Now that we’re up and running, you can check out the published program book for GREATER GOOD, including articles about the play’s development history, the racialized history of the PTA, Boston’s young activists, and an interview with playwright Kirsten Greenidge.

Click the image below for a PDF.

Calculations

In the play, Isa teaches math to elementary school students using an abacus.

We stumbled upon a great article today about how contemporary schools are using the age-old abacus as a way to teach mental math. Here’s an excerpt below. Find the whole article, “I learned how to do math with the ancient abacus — and it changed my life” by Ulrich Boser HERE on Vox.

A few years ago, I stood in a small basement classroom just outside of New York City, watching a high schooler named Serena Stevenson answer math questions in rapid succession.

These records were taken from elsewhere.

-- ==== Sys2Proof/Syntax.lean ====
section
/-! DEFINITION. The instructions and events of the SX-4: one constructor for each row of the opcode table. Rows 0 to 143 are instructions of code (R111 to R121); the others are the steps of the device's units and the messages that reach it, with what selects or fills them. -/

namespace Sys2Proof
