/-- Whether an instruction of code may stand in a clause; for an event, whether its selectors name units that exist. -/
def Instr.wf : Instr → Bool
  | .nop | .haltShort | .retShort | .yieldShort | .mergeWait | .halt _ | .yield | .rgn _ | .xacq _ | .xrel _ => true
  | .brk span _ => decide (1 ≤ span) && decide (span ≤ 3)
  | .addI32Short f | .subI32Short f | .addF32Short f | .mulF32Short f | .shlB32Short f | .shrB32Short f
  | .andB32Short f | .orB32Short f | .xorB32Short f => scalarForm f.d (f.a.isS && f.b.isS)
  | .movB32Short d a => scalarForm d a.isS
  | .add f | .sub f | .mul f => f.ok tAdd true true true
  | .mulhi f => f.ok tWide false false false
  | .mad f => f.ok Ty.isInt true false true
  | .divstep f => f.ty == .w32 && !f.sat && f.rnd == .rne && f.part == .full && f.d.spans 2 && f.a.reg.spans 2 && scalarForm f.d (f.a.reg.isS && f.b.isUniform)
  | .min f | .max f => f.ok tAdd false false true
  | .abs f | .neg f => f.ok tAbs (!f.ty.isFloat) false true f.ty.regs
  | .addc f _ | .subb f _ => f.ok (· == .w32) false false false && f.d.isV
  | .lut3 f => scalarForm f.d ((f.a.reg.isS || !lutA f.table) && (f.b.isUniform || !lutB f.table) && (f.c.reg.isS || !lutC f.table))
  | .shl f | .shr f | .rot f => f.okShift Ty.isRaw
  | .sra f => f.okShift (fun t => t == .i32 || t == .i64)
  | .popc f | .clz f => f.ok Ty.isRaw false false false 1
  | .bfe f => f.ok (fun t => t == .i32 || t == .w32) false false false
  | .bfi f | .bperm f => f.ok (· == .b32) false false false
  | .brev f => f.ok Ty.isRaw false false false f.ty.regs
  | .fma f => f.ok Ty.isF true true true
  | .rcp f | .rsq f | .sqrt f | .exp2 f | .log2 f | .tanh f => f.ok Ty.isF true true true 1
  | .cvt f s e => cvtOk f s e.val
  | .cvtPk f s => cvtPkOk f s
  | .bsPack f => bsPackOk f
  | .bsUnpack f => bsUnpackOk f
  | .cmp f => f.ok
  | .sel f _ => f.ok Ty.isRaw false false false
  | .classOf f => f.ok
  | .shflIdx f => f.ok true
  | .shflUp f | .shflDn f | .shflXor f => f.ok false
  | .scan f | .scanx f => f.ok false
  | .rdc f => f.ok true
  | .sort f _ => f.ok (fun t => t == .i32 || t == .w32 || t == .f32) false false false 2 && f.d.isV
  | .vote _ _ _ _ => true
  | .ballot _ _ _ _ => true
  | .rnd _ _ d a b => d.isV && d.spans 2 && a.reg.isS && b.spans 2
  | .mov f => f.ok Ty.isRaw false false false f.ty.regs
  | .rdlane f => laneOk f && f.d.isS && f.a.reg.isV && f.a.reg.spans f.ty.regs
  | .wrlane f => laneOk f && f.d.isV && f.d.spans f.ty.regs && f.a.reg.isS
  | .plog _ => true
  | .ptov _ _ d _ => d.isV
  | .vtop _ _ _ => true
  | .ld f => f.ok
  | .st f => f.ok
  | .ldSp f => f.okSp
  | .stSp f => f.okSp
  | .ldVer f => f.d.isV && f.d.spans f.size.regs && f.a.reg.spans 2 && f.off.ok && f.sm.reg.isS
  | .stVer f => f.ok
  | .sealVer a off => a.reg.isS && off.isUniform
  | .ldRag f => f.d.isV && f.d.spans f.size.regs && f.a.reg.isS && (match f.row with | .none _ => false | _ => true)
  | .atom f => f.ok
  | .red f => atomTy f.op f.ty && f.op.isRed && f.c.reg.spans f.ty.regs && f.a.reg.spans 2 && f.off.ok
  | .redAddCf32 f => f.a.reg.spans 2 && f.off.ok
  | .lk f => f.d.isS && f.a.reg.isS && timeoutOk f.t
  | .lktry f => f.d.isS && f.a.reg.isS && f.t == none
  | .unlk a => a.reg.isS
  | .fence _ _ => true
  | .bar | .barWait => true
  | .arriveN n | .arriveNNw n => n.isCount
  | .waitCtr _ a c _ => a.reg.isS && c.reg.isS
  | .post _ a c n => a.reg.isS && c.reg.isS && n.isCount
  | .dcnt _ _ n => (match n with | .none _ => false | _ => true)
  | .raLd f => f.d.isV && f.d.spans f.size.regs && f.off.isAddr
  | .raSt f => dataOk f.size f.c.reg && f.off.isAddr
  | .raAtom f => f.okRemote
  | .raRed f => atomTy f.op f.ty && f.op.isRed && f.c.reg.spans f.ty.regs && f.off.isAddr
  | .rst _ a _ b => a.reg.isS && (match b with | .none _ => false | _ => true)
  | .hold _ n => n.isCount
  | .nameGet _ | .nameFree => true
  | .mres _ m => (match m with | .lit w => decide (w.toNat < 2 ^ 16) | .sc _ => true)
  | .mrel _ => true
  | .mma f => f.desc.val % 2 == 0 && (!f.bs || f.pair.scaled) && (f.shape.isSome || (!f.one && !f.ninf))
  | .accLd f => f.okLd
  | .accSt f => f.okSt
  | .accZero _ _ => true
  | .accMovToVec f => f.ok true
  | .accMovToTile f => f.ok false
  | .osmUpd f => f.d.val % 2 == 0 && (!f.oEn || f.sTile != f.oTile)
  | .osmFin _ _ _ _ => true
  | .ragRdc f => (match f.op with | .add | .min | .max => f.ty == .i32 || f.ty == .w32 || f.ty == .f32 | _ => f.ty == .b32) && (f.seq || !f.pn.en)
  | .ragNorm _ | .shLd _ _ | .shChk _ _ => true
  | .cp _ => true
  | .cpGather f => f.desc.val % 2 == 0 && (f.dir == .g2w || f.dir == .g2g)
  | .tlRd _ _ | .tlWait _ _ => true
  | .tlRdErr d _ => d.val % 2 == 0
  | .collPut _ _ _ | .collQuorum _ _ | .collClose _ _ | .collGet _ _ _ _ | .stepRd _ _ | .take _ _ | .steal _ | .gwLaunch _ _ | .mig _ _ | .migNear _ _ => true
  | .stepAdv _ t => deadlineOk t
  | .hcmd _ sn => sn.val % 4 == 0
  | .sysRd d n => sysRdOk d n.toNat
  | .sysWr n _ => sysWrOk n.toNat
  | .trapCode _ => true
  | .bra _ _ _ => true
  | .brd _ _ _ => true
  | .call link _ => link.spans 2
  | .ret link => link.spans 2
  | .jmp t _ => t.spans 2
  | .xltInv _ | .dbgIflush _ | .ctlLeadWrite _ | .sbMemWrite _ _ => true
  | .decrementArrival c | .taskStart c | .translationMiss c | .grabMessage c | .rangeReply c | .emptyPool c | .stealMessage c | .giveReply c | .noneReply c | .dryMessage c => decide (c < 512)
  | .swapGroups c s | .pendingMove c s | .agedPendingSwap c s => decide (c < 512) && decide (s < 4)
  | .noticeArrival _ c | .noticeAcknowledgement _ c => decide (c < 512)
  | .homeWriteMessage d e => decide (d < 4) && decide (e < 4)
  | .atomicService c => decide (c < 128)
  | .lockRelease s | .walkComplete s | .rewalk s | .missTimeout s => decide (s < 512)
  | .contributionSend d => decide (d < 4)
  | .hutchFupd k | .hutchScale k | .hutchFade k | .hutchCopy k | .hutchCksum k => decide (k < 8)
  | .requestTimeout p | .isolatedExpiry p | .probeSend p | .probeAnswer p | .probeTimeout p | .probeReceipt p => decide (p < 512)
  | .flitCrcFail p c | .channelRetrained p c => decide (p < 512) && decide (c < 8)
  | .creditGrant p c => decide (p < 512) && decide (c < 4)
  | .pendingTrapTake _ | .trapActResume | .trapActSkip | .trapActHalt | .waitDeadline _ | .splitMerge _ | .deferralStep _ _ | .operationComplete _ _
  | .storeSend _ | .storeAck _ _ | .groupExit _ | .migrationArrival _ | .lockRequest _ | .lockResend _ | .lockDeadline _
  | .versionStore _ | .slotFill _ | .versionSeal _ | .versionLoad _ | .stalenessTimeout _ | .collapsePage _ | .fatalFault _ | .dumpSection _
  | .cancelGraceExpiry _ | .cancelDiscarding _ | .teamPlace | .teamRestore | .displacementStart | .swapOut _ | .quantumExpiry _ | .ageLimitExpiry _
  | .phaseStart _ | .graphSubmit | .conditionRead _ | .rstArrival _ | .remoteRequest _ | .remoteResponse _ | .sideboardSend _ | .sideboardReceipt _ _ _
  | .silenceTimeout _ _ | .contributionArrival _ | .closeTimerExpiry _ | .resultArrival _ | .collGetLost _ _ | .resend _ | .copyComplete _ | .hutchEnqueue _
  | .mirrorSend | .mirrorArrival _ | .snapshotWrite | .fillPages _ | .admitJob _ _ | .hostWrite _ _ _ _ | .appendPhase _ _ _ | .cancelObject _ _ _ _ | .retireJob _ _
  | .regRead _ _ _ | .regWrite _ _ _ _ | .identMessage _ | .attestMessage _ _ | .storeReply _ | .warmStart _ | .coldStart _ | .fwCommit _ | .monStart _ _ | .monStop _ _
  | .monFreeze _ _ | .monClear _ _ | .hostPortsWrite _ _ | .remapWrite _ _ _ | .resmapWrite _ _ _ _ _ | .powerOn | .fuseDone | .signDone _ | .hbmDone _ | .bistDone _
  | .fabricDone _ | .powerSample _ | .levelFall | .identityRecordArrival _ _ | .holdCopyRead _ | .reservedHostMessage _ _ _ => true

An instructor read out numbers —

74,470

70,809

98,402

— and Stevenson added them in her head. For each question, she closed her eyes, and then the fingers of her right hand began to twitch, a progression of plucks and jerks. The movements were fast and exact.

For almost an hour, she used the abacus-based approach to solve math problems. Sometimes she would get problems wrong and smile and shrug. But she also answered many of the problems correctly, including the addition of multiple five-digit numbers in her head.

The key to her success was an ancient technology called the abacus. As I discovered while reporting on a book on the science of learning, the typical abacus has small discs that move up and down on thin posts. The small discs have different values, and the four beads on the bottom have a value of 1. The discs at the top have a value of 5. To calculate a problem, you move the discs up and down until you get to a solution.

Preschool Warfare?

This article from The Cut is first class bonkers, and worth a full read. The picture it paints of battles between factions of the 1% — over the traditions and future of a beloved, private, neighborhood nursery school for the rich and powerful — is unreal. That school is not Gleason Street, but there are resonances here of the power struggles, the privilege, and the dreams parents cultivate for their children.

An excerpt…

“Then there was the board. Once [School Director] Morgano realized it was an advisory committee, and therefore not really the boss of her, she displayed significantly less patience with the members, especially Ashley Phyfe, the new board president, a blonde stay-at-home mom who, according to Morgano, thought she knew everything about education because she’d taught public school for five minutes (It was actually seven years.) The board was well-meaning but, Morgano thought, clueless, as evidenced by what happened with the Diversity Committee, which was formed in 2017, after a request from a parent of the only child of color in her class. After the school rejected a motion to give up legacy spots to allow more diverse children into the school, they’d been spinning their wheels and coming up with piecemeal suggestions like busing children to Grace Church from other neighborhoods. ‘That sounds like more of an idea that would benefit your kids,’ Morgano snapped, and the silence afterward was deafening.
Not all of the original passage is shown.